At length, wearied with the continued shortcomings of her sister states, and, probably, aroused by the frequent insults and threats of dismemberment which had been freely indulged in by more than one of her immediate neighbors⁠—all of whom had envied her rising greatness, without at any time aspiring to her fidelity to the Federal compact⁠—on the suggestion of one of the most distinguished and most patriotic, but most maligned, of her citizens, New York had been the first to propose measures for a complete revision of the Federal Constitution.

In this hazardous undertaking, however, while she had steadily sought the extension of sufficient authority to the Federal Congress to render the existing government entirely efficient for the purposes for which it had been organized, New York had never lost sight of her own dignity, nor ceased to guard, in the most careful manner, all her rights as a free, sovereign, and independent commonwealth. Accordingly, while she had steadily sought the delegation , by the several constituent states of the Confederacy, of sufficient authority to the Federal Congress to maintain the credit of the United States, to pay their obligations, and, generally, to execute its duties with more efficiency and despatch, she had as steadily opposed every movement which might be construed to imply a surrender

of the prerogatives of her sovereignty, or which, in the future, might be considered as her approval of a centralization of “the right to command”; and every proposition which possibly might serve at any time to obliterate the lines of the several states, or to consolidate the thirteen distinct peoples and sovereignties which then existed within the Union, into one people, one nation, one sovereignty, was vigorously opposed both by her members and her Government.

Governed by these well-known sentiments, and sustained by so jealous a constituency, it need not be wondered at, that the delegation from New York in the Federal Convention⁠—a body which had originated in the action of the Legislature of that state, several months before⁠—had firmly disapproved the pretensions, and resolutely opposed the designs, of several of the states, in the formation of a new constitution; or that, when the simple result which she had proposed had been found unattainable, two of the three gentlemen who composed her delegation in that Convention had considered it their duty to withdraw from its sessions, leaving her without a legal representation in that assembly, and throwing the entire responsibility of the result of its deliberations on the eleven states which had remained therein.

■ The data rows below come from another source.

theorem memRead_keyLen (s : State) : memRead 0x14 4 s = .ok s.keyLen :=
  memRead_ctrl s (by decide) (by decide) (by decide)

theorem memRead_nonceLen (s : State) : memRead 0x18 4 s = .ok s.nonceLen :=
  memRead_ctrl s (by decide) (by decide) (by decide)

/-- Settles O52: legality is tested before BUSY, so an illegal access keeps its own fault; a legal one is
stopped by BUSY unless it reads a control register. -/
theorem aBusyEngineNarrowsTheHost : Obligations.ABusyEngineNarrowsTheHost :=
  fun s addr n v hb =>
    ⟨memWrite_legal_of_busy v hb, memRead_legal_of_busy hb,
      (memWrite_eq_badAccess_iff_not_legalIn addr n v s).2,
      (memRead_eq_badAccess_iff_not_legalIn addr n s).2,
      memRead_status s, memRead_einfo0 s, memRead_einfo1 s, memRead_outLen s, memRead_keyLen s,
      memRead_nonceLen s, memRead_params s,
      fun u => ⟨memRead_status_issue u v, memRead_einfo0 (u.issue v), memRead_einfo1 (u.issue v)⟩⟩

/-! ### The buffers (20_memory.md R36, R37) -/

/-- The three regions of bytes. -/
def Region.isBuffer : Region → Bool
  | .ctrl => false
  | .keybuf => true
  | .noncebuf => true
  | .outbuf => true
  | .xwin => false

theorem regionRead_of_isBuffer {r : Region} (s : State) (addr n : Nat) (h : r.isBuffer = true) :
    regionRead s r addr n = loadLE s.mem addr n := by
  cases r with
  | keybuf | noncebuf | outbuf => rfl
  | ctrl | xwin => cases h

/-- An aligned access of 1, 2 or 4 bytes inside one buffer is legal in both directions. -/
theorem checkAccess_of_isBuffer {addr n : Nat} {r : Region} (d : Dir) (hbuf : r.isBuffer = true)
    (hn : n ∈ [1, 2, 4]) (hal : addr % n = 0) (hlo : r.base ≤ addr) (hhi : addr + n ≤ r.limit) :
    checkAccess addr n d = some r := by
  cases r with
  | keybuf | noncebuf | outbuf =>
    exact checkAccess_of_ne_ctrl d (by decide) (Region.takesWidth_iff_mem_widths.2 hn) hal hlo hhi
  | ctrl | xwin => cases hbuf

/-- A naturally aligned access inside the buffers' part of the window lies in one buffer: none straddles
0x40, where KEYBUF ends and NONCEBUF begins. -/
theorem checkAccess_buffer {addr n : Nat} (d : Dir) (hn : n ∈ [1, 2, 4]) (hal : addr % n = 0)
    (hin : (0x20 ≤ addr ∧ addr + n ≤ 0x50) ∨ (0x60 ≤ addr ∧ addr + n ≤ 0x80)) :
    ∃ r : Region, r.isBuffer = true ∧ checkAccess addr n d = some r := by
  have hsplit : (0x20 ≤ addr ∧ addr + n ≤ 0x40) ∨ (0x40 ≤ addr ∧ addr + n ≤ 0x50) ∨
      (0x60 ≤ addr ∧ addr + n ≤ 0x80) := by
    simp only [List.mem_cons, List.not_mem_nil, or_false] at hn
    rcases hn with rfl | rfl | rfl <;> omega
  rcases hsplit with ⟨hlo, hhi⟩ | ⟨hlo, hhi⟩ | ⟨hlo, hhi⟩
  · exact ⟨.keybuf, rfl, checkAccess_of_isBuffer d rfl hn hal hlo hhi⟩
  · exact ⟨.noncebuf, rfl, checkAccess_of_isBuffer d rfl hn hal hlo hhi⟩
  · exact ⟨.outbuf, rfl, checkAccess_of_isBuffer d rfl hn hal hlo hhi⟩

/-- A load of `n` bytes is below `2^(8n)`. -/
theorem toNat_loadLE_lt {m : Memory} {off n : Nat} {v : Word32} (h : loadLE m off n = some v) :
    v.toNat < 2 ^ (8 * n) :=
  Nat.lt_pow_two_of_testBit _ fun i hi => getLsbD_loadLE h i hi

/-- A load has no value where one of its bytes holds `⊥`. -/
theorem loadLE_eq_none {m : Memory} {off n : Nat} (h : ∃ j < n, m.read (off + j) = none) :
    loadLE m off n = none := by
  obtain ⟨j, hj, hnone⟩ := h
  rw [← Option.not_isSome_iff_eq_none, loadLE_isSome_iff]
  intro hall
  simpa [hnone] using hall j hj

/-- Settles O44: an aligned access inside the buffers lies in one of them, and its read is a little-endian
load of the buffer's bytes. -/
theorem bufferReadsAreLittleEndian : Obligations.BufferReadsAreLittleEndian := by
  intro s addr n hb hn hal hin
  obtain ⟨r, hbuf, hr⟩ := checkAccess_buffer .rd hn hal hin
  have hread : regionRead s r addr n = loadLE s.mem addr n := regionRead_of_isBuffer s addr n hbuf
  have hn4 : n ≤ 4 := (by decide : ∀ k ∈ [1, 2, 4], k ≤ 4) n hn
  constructor
  · intro hall
    obtain ⟨v, hv⟩ := Option.isSome_iff_exists.1 ((loadLE_isSome_iff s.mem addr n).2 hall)
    refine ⟨v, memRead_of_idle_some hr hb (hread.trans hv), toNat_loadLE_lt hv,
      byteOf_loadLE hn4 hv, ?_⟩
    rintro rfl
    exact hv
  · intro hnone
    exact memRead_of_idle_none hr hb (hread.trans (loadLE_eq_none hnone))

/-! ### The state words in XWIN (20_memory.md R39) -/

theorem xwinIdx_word (i : WordIdx) : xwinIdx (0x80 + 4 * i.val) = i := by
  apply Fin.ext
  simp only [xwinIdx, xwinBase, Fin.val_ofNat]
  omega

Nor need it excite any surprise that, from that time forth, the opposition to the proposed “Constitution for the United States” had been nowhere so determined, so general, or so completely organized as in the State of New York; and that in no other state had that opposition been directed by so formidable an array of leaders, each of whom had been so entirely, so consistently, so effectively, or, during so long a period, identified with the best interests of the state and of the Union.

So thoroughly, indeed, had the opposition to the proposed constitution been organized in that state, and with so much skill had it been directed by the experienced popular leaders, that the impending political crisis appears to have been fully understood, even while the Federal Convention was yet engaged in the discussion of the various projects of its members; and, through the newspapers of the day, as well as through tracts which had been prepared for the purpose, the fundamental principles of Governmental science, the existing necessities of the United States, and the relative rights and duties of the constituent states and of the Union, had been discussed before the people, with marked ability and the utmost diligence.